Também as mulheres amadurecem tarde
As famílias, as gerações anteriores, incluindo as mais recentes, continuam a ensinar comportamentos adaptativos à vida social, que não necessariamente se correspondem mais com as necessidades da vida cotidiana atual. Quanto mais tecnologias e atualizações culturais se fazem presentes numa sociedade, maiores as mudanças e mais veloz o ritmo da obsolescência de muitos comportamentos comuns: isso inclui os comportamentos tipicamente femininos e tipicamente masculinos. Nesse sentido, pense: O que que as meninas são ensinadas ainda hoje, depois de muitas gerações de história, a fazerem de forma que os comportamentos delas sejam “adequados” ou “bons” para os olhos dos outros? Por acaso você pensou nas palavras “cuidado”, “passividade” ou “obediência”? Por quê?

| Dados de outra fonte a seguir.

/-- The Comb offset of a channel's slot for a message number (R357, R358). -/
def Chan.slot (b : Chan) (n : BitVec 32) : Nat := bits b.buf.toNat 0 28 + b.sz * (n.toNat % b.nslot)

/-- The number under which the host sends for a tenant. -/
def hostId (tag : Nat) : Nat := 65536 + tag

/-- A producer is admitted (R340, R357): any hart, a member in good standing, or the host. -/
def State.producerOk (s : State) (b : Chan) (hid : Nat) : Bool :=
  if b.pkind = 0 then realId hid < 65536 || 2 ^ 22 ≤ hid
  else if b.pkind = 1 then
    match s.objPtr b.psw with
    | some (_, o) => o.members.any (fun m => m.hid == realId hid && m.good)
    | none => false
  else 65536 ≤ hid && hid < 2 ^ 17

/-- The rank of a producer in the channel's swarm, if any. -/
def State.producerRank (s : State) (b : Chan) (hid : Nat) : Option Nat :=
  ((s.objPtr b.psw).bind (fun e => e.2.members.find? (fun m => m.hid == realId hid))).map (fun m => m.rank)

/-- The SIL bits of the producers in good standing (R358). -/
def State.silAll (s : State) (b : Chan) : Nat :=
  match s.objPtr b.psw with
  | some (_, o) => if b.pkind = 1 then (o.members.filter (fun m => m.good)).foldl (fun a m => setBit a m.rank true) 0 else 0
  | none => 0

/-- The hart waits at a channel. -/
def WaitKind.sends (off : Nat) : WaitKind → Bool
  | .send r _ => r == off
  | _ => false
def WaitKind.receives (off : Nat) : WaitKind → Bool
  | .recv r _ => r == off
  | _ => false

/-- The result of a send, to a hart, to the host registers of its tenant (R457), or to a peer chip as a credit return (R461). -/
def State.sendResult (s : State) (off hid : Nat) (v : Word) : State :=
  if 2 ^ 22 ≤ hid then
    match (if isFar hid then s.obj off else none) with
    | some o => s.sendFrame 8 (chipOf hid) o.tag o.num (leBytes 8 (hid % 65536) ++ leBytes 8 v.toNat)
    | none => s
  else if 65536 ≤ hid && hid < 2 ^ 17 then s.setTenant (hid - 65536) (fun t => { t with hsres := v })
  else s.answerIf hid (WaitKind.sends off) v

/-- A message put into its slot (R357): one bank operation (R415). -/
def State.putMessage (s : State) (off : Nat) (o : Obj) (b : Chan) (r : ChanReq) : State :=
  let loc := locComb (b.slot b.tail)
  let s1 := (s.count o.tag 7 1).store loc r.data false
  let s2 := { s1 with psn := putMarks s1.psn true (r.bad.map (fun u => unitOf (loc + 8 * u))) }
  let sil := match s.producerRank b r.hid with
    | some k => if b.pkind = 1 then setBit b.sil k false else b.sil
    | none => b.sil
  (s2.setBody off o (.chan { b with tail := b.tail + 1, sil := sil, senders := b.senders.drop 1 })).sendResult off r.hid
    (statusWord b.tail.toNat 0xFFF 0 stOK)

/-- A launch message received: the next SPAWN takes its JOB (R290, R460; entry 14). -/
def launchJob (b : Chan) (data : List Byte) (h : Hart) : Hart :=
  if b.pkind = 2 && 192 ≤ b.sz then { h with nextJob := some (word (leNat (data.take 8))) } else h

/-- A message taken from its slot (R358): one bank operation (R415); the SIL bit of each producer in good standing is set. -/
def State.takeMessage (s : State) (off : Nat) (o : Obj) (b : Chan) (r : ChanReq) : State :=
  let loc := locComb (b.slot b.head)
  let data := s.bytesAt loc b.sz
  let s1 := (s.count o.tag 7 1).writePieces (bankActor o.tag (realId r.hid)) r.dst data (s.badUnits loc b.sz)
  ((s1.setBody off o (.chan { b with head := b.head + 1, sil := b.sil ||| s.silAll b, receivers := b.receivers.drop 1 })).updHart r.hid
    (launchJob b data)).answerIf r.hid (WaitKind.receives off) (statusWord b.head.toNat 0xFFF 0 stOK)

/-- A line of a receiver's destination is held up: an engine or a plough owns it, or its home leaves requests unanswered (R360). -/
def State.dstHeld (s : State) (r : ChanReq) : Bool := r.dst.any (fun pl => (s.ownedWait .store pl).2 != .ok pl)

/-- The receiver that takes the next message, when there is one (R358). -/
def Chan.receiver (b : Chan) : Option ChanReq := if b.head = b.tail then none else b.receivers.head?

/-- The owned lines of the destination to which the next message is to be written are recalled (R360). -/
def State.recallDst (s : State) (off : Nat) : State :=
  match (s.chan off).bind (fun e => e.2.receiver) with
  | some r => r.dst.foldl (fun t pl => (t.ownedWait .store pl).1) s
  | none => s

/-- A sender that a channel serves (R357): outside the producer set it is refused, else it puts its message. -/
def State.serveSender (s : State) (off : Nat) (o : Obj) (b : Chan) (x : ChanReq) : State :=
  if s.producerOk b x.hid then s.putMessage off o b x
  else (s.setBody off o (.chan { b with senders := b.senders.drop 1 })).sendResult off x.hid (refusedWord 7)

/-- The oldest request that a channel can serve, served (R356-R358): a waiting receiver takes the next message, once no copy of a line of its
destination is out (R360); a waiting sender is served while a slot is free. -/
def State.serveOne (s : State) (off : Nat) : Option State :=
  match s.chan off with
  | none => none
  | some (o, b) =>
    match b.receiver.filter (fun r => !s.dstHeld r), b.senders with
    | some r, _ => some (s.takeMessage off o b r)
    | none, x :: _ => if (b.tail - b.head).toNat < b.nslot then some (s.serveSender off o b x) else none
    | none, [] => none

Na história da humanidade, quanto mais recente a época, mais
variedades de tipos de trabalho surgiram na cultura. Surgiram as profissões e
até as classes sociais. Mas também os roles de gênero: pensa por que alguns
tipos de trabalho dependem do cuidado ou da obediência, por exemplo.
Seguramente você já ouviu falar muitas vezes sobre a figura
do caçador/coletor, que saia da tribo, e da necessidade que houve de alguém
ficar no refúgio coletivo cuidando das crianças, os mais velhos e os doentes ou
feridos. Por questões de parto, se entende que fosse a tendência que os homens
saíssem e as mulheres ficassem. Foi uma estratégia de eficácia para solucionar
problemas típicos da época mais rápido e melhor. Pensa nas habilidades
necessárias para cada rol: com os séculos, qual precisou de mais músculo, qual
de melhores habilidades de linguagem e observação das necessidades dos outros?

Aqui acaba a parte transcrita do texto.